# dyeing leather



## crafty2002 (Aug 23, 2006)

A friend just gave me a brand new leather jacket he said he paid over $ 400 for and I love it. It fits me perfect and I love the design of it. 
But I hate the color of it. It is almost an orange color with just a hint of brown. 

How can I dye it either a darker brown or a black. I don't want to mess it up because it is really a nice jacket, but I would never wear it the color it is. 
Brian said it looked a different color in the store than it did when he got it home, and he didn't want to take it back because it would have made him feel dum. :baby04: I told him $400+ , I would have felt dum if I didn't take it back.

Is there a spray dye you can use, or how do you dye leather that is already made into a coat?


----------



## tyusclan (Jan 1, 2005)

I've dyed shoes and tack before, but not the fine leather of a jacket. I'd be tempted to check with a leather shop and see what a professional dye job would cost on that expensive a jacket.


----------



## IowaLez (Mar 6, 2006)

what kind of leather is it? Is it a porous finish, like suede, or is it a top grain finish? I might be able to help you, but need more info.


----------



## sewtlm (Mar 22, 2006)

The leather is easy enough to dye your problem is that the lining is most likely acetate and does not like water.


----------



## crafty2002 (Aug 23, 2006)

LezlieinCA said:


> what kind of leather is it? Is it a porous finish, like suede, or is it a top grain finish? I might be able to help you, but need more info.

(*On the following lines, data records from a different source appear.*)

-- ==== Sys2Proof/Word.lean ====
section
/-! DEFINITION. The word types of the YD2416 (00_scope.md R3): a line number is 48 bits, a segment number 32 bits,
press time 64 bits, and each wraps silently after its all-ones value. -/

namespace Sys2Proof

/-- One byte of a memory or of a packet. -/
abbrev Byte := BitVec 8
/-- A 32-bit register word. -/
abbrev Word32 := BitVec 32
/-- One 64-bit word of a Chive block (09_chive_chain_and_sync.md R285). -/
abbrev Word64 := BitVec 64
/-- Press time, in ticks (R3). -/
abbrev PressTime := BitVec 64
/-- A line number (R3). -/
abbrev LineNo := BitVec 48
/-- A segment number (R3). -/
abbrev SegNo := BitVec 32

/-! ### Operands that stand together in a command -/

/-- The pass over a ring in which staged records are written (10_host_interface_and_dma.md R336, R349): the ring, and the
bytes that show an uncorrectable error as they are read out, each by its record, counted among those of the command, and
its place in the record. -/
structure RingPass where
  ring : Nat
  bad : List (Nat × Nat)
  deriving DecidableEq, Repr

/-- How the link has come up (10_host_interface_and_dma.md R323, R352): its flit mode, and what the host has set in
configuration space: bit 0 Relaxed Ordering enable, bits 2:1 the max payload size 128 · 2^n, bit 3 PTM, bit 4 MSI-X enable,
bit 5 its function mask, bits 8:6 the max read request size 128 · 2^n, bit 9 Non-Fatal Error Reporting Enable; and in bit
10 that the link stands in L1. -/
structure LinkMode where
  flit : Nat
  ctl : Nat
  deriving DecidableEq, Repr

/-- The times of a precision time dialog (10_host_interface_and_dma.md R354): press time at its request and at its
response, and the responder's turnaround in ns. -/
structure PtmTimes where
  t1 : PressTime
  t4 : PressTime
  turn : Nat
  deriving DecidableEq, Repr

/-- What a host reads: an offset, and how many bytes (10_host_interface_and_dma.md R328). -/
structure ReadSpan where
  off : Nat
  size : Nat
  deriving DecidableEq, Repr

/-- A two-wire write: its command code and the bytes after it (12_two_wire_management_port.md R386). -/
structure TwWrite where
  code : Nat
  bytes : List Byte
  deriving DecidableEq, Repr

/-- How a two-wire controller reads: the bytes that it clocks out (12_two_wire_management_port.md R389), and by bit i of
`late` whether data word i was not ready in time (R391). -/
structure TwRead where
  taken : Nat
  late : Nat
  deriving DecidableEq, Repr

end Sys2Proof
end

I am sorry for not getting back but my pot is full right now. Heck, it's always full. I would probably give up and die if I didn't keep it full, lol.
It isn't suede but I don't know if you would call it top grain either. I really don't know what that is. It is a slick bikers type jacket but the more I look at it the pinker it gets. I just hate the color. Love the jacket, but hate the color.
Is there something I can do to darken it cheaply. I don't care if it is sort of mixed colors, as long as it will stop getting pinker, lol. 
Thanks
Dennis


----------